Stored data entries

*****

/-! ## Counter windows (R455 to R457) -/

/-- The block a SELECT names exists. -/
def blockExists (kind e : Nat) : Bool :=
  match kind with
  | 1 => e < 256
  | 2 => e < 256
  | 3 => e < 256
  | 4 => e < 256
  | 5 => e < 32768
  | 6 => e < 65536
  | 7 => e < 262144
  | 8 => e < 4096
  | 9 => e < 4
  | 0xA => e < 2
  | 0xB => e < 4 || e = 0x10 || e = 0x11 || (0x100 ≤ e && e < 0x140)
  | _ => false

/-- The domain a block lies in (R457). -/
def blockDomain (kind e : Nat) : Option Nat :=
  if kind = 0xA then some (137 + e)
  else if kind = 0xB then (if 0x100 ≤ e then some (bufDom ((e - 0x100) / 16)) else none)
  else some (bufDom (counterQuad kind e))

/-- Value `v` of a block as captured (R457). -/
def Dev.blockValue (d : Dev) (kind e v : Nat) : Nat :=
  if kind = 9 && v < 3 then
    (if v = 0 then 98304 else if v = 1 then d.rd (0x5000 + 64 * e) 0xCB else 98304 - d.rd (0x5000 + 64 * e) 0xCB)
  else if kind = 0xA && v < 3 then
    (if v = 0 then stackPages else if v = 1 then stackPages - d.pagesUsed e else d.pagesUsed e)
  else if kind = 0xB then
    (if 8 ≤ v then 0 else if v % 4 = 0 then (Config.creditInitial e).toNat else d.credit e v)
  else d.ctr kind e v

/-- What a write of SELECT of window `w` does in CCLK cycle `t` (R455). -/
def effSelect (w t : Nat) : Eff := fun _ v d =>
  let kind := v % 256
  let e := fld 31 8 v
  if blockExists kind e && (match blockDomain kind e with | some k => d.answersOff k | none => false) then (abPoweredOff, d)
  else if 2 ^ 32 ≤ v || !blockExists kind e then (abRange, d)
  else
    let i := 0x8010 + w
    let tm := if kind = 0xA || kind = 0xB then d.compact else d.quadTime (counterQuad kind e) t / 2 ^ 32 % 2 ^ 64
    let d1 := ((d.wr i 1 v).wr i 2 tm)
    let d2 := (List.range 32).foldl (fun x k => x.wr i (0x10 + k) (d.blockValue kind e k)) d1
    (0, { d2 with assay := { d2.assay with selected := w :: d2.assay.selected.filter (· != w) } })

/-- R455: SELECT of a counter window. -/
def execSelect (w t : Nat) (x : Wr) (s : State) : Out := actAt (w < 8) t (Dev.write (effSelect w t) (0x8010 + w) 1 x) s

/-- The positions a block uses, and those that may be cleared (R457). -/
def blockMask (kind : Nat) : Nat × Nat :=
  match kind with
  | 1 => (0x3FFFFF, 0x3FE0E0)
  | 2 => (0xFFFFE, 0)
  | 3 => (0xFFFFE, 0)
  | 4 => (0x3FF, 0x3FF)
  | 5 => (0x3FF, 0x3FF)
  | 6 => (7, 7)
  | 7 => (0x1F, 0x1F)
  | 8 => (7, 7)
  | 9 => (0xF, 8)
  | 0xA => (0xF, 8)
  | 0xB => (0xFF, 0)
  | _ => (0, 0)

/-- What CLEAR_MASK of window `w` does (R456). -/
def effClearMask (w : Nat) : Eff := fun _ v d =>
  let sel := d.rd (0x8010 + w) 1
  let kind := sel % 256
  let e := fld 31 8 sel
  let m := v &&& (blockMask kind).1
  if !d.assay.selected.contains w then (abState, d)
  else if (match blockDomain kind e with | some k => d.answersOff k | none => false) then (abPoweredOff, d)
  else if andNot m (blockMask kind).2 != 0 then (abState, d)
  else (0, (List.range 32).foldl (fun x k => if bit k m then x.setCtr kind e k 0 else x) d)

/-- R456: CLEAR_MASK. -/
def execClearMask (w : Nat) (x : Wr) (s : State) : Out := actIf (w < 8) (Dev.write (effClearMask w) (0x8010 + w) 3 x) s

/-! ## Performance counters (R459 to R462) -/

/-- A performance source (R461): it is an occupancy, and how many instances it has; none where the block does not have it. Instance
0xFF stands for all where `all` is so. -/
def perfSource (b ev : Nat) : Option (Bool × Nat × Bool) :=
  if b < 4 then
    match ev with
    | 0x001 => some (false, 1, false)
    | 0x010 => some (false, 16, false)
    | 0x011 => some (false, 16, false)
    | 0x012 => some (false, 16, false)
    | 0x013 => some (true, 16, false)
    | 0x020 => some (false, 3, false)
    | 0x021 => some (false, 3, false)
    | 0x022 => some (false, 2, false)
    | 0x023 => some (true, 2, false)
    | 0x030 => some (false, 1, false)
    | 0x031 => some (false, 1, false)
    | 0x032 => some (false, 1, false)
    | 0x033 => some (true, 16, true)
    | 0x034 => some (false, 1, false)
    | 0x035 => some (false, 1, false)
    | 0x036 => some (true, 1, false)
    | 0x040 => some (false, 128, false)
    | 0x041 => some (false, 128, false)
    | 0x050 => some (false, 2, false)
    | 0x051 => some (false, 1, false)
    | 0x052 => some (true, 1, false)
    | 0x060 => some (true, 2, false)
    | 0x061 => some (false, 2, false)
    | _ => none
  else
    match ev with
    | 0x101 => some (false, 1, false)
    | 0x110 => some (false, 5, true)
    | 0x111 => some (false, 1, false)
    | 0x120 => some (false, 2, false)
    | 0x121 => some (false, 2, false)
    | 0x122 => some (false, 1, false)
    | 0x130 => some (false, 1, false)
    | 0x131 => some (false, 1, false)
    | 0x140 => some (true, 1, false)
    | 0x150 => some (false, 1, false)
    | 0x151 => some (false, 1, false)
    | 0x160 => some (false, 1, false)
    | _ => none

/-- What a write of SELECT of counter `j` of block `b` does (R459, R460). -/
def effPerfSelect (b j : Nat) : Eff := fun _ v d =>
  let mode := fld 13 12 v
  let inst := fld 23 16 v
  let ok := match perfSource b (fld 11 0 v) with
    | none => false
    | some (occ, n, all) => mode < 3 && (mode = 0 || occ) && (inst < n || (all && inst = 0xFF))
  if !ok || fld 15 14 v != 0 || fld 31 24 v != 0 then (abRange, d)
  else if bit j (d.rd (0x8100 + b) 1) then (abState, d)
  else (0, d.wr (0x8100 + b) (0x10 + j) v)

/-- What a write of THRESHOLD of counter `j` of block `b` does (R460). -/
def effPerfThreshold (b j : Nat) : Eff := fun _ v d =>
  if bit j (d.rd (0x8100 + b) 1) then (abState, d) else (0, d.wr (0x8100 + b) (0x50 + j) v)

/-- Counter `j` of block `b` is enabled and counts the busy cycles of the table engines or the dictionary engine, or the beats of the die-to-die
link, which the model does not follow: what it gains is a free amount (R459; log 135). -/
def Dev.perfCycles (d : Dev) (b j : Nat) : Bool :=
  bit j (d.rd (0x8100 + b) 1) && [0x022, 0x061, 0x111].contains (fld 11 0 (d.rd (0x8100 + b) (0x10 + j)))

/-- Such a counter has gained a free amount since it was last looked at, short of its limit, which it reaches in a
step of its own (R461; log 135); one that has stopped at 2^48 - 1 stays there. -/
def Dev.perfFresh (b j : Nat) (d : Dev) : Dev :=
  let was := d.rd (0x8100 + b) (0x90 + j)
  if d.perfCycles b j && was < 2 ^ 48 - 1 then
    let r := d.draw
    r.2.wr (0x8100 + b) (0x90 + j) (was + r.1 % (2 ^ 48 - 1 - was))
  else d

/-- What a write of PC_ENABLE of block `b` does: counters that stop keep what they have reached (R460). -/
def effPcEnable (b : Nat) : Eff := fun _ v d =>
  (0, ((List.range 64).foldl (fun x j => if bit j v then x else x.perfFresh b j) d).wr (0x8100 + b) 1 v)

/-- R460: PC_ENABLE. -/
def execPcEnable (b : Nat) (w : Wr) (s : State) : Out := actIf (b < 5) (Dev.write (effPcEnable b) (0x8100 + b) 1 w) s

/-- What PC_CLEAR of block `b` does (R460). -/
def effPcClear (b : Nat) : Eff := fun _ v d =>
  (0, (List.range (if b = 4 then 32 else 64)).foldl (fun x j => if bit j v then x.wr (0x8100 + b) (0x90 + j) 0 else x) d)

*****

> [Work item] Among these entries, how many lines include the string "abRange"? Reply with the number by itself.

> [Your solution] 2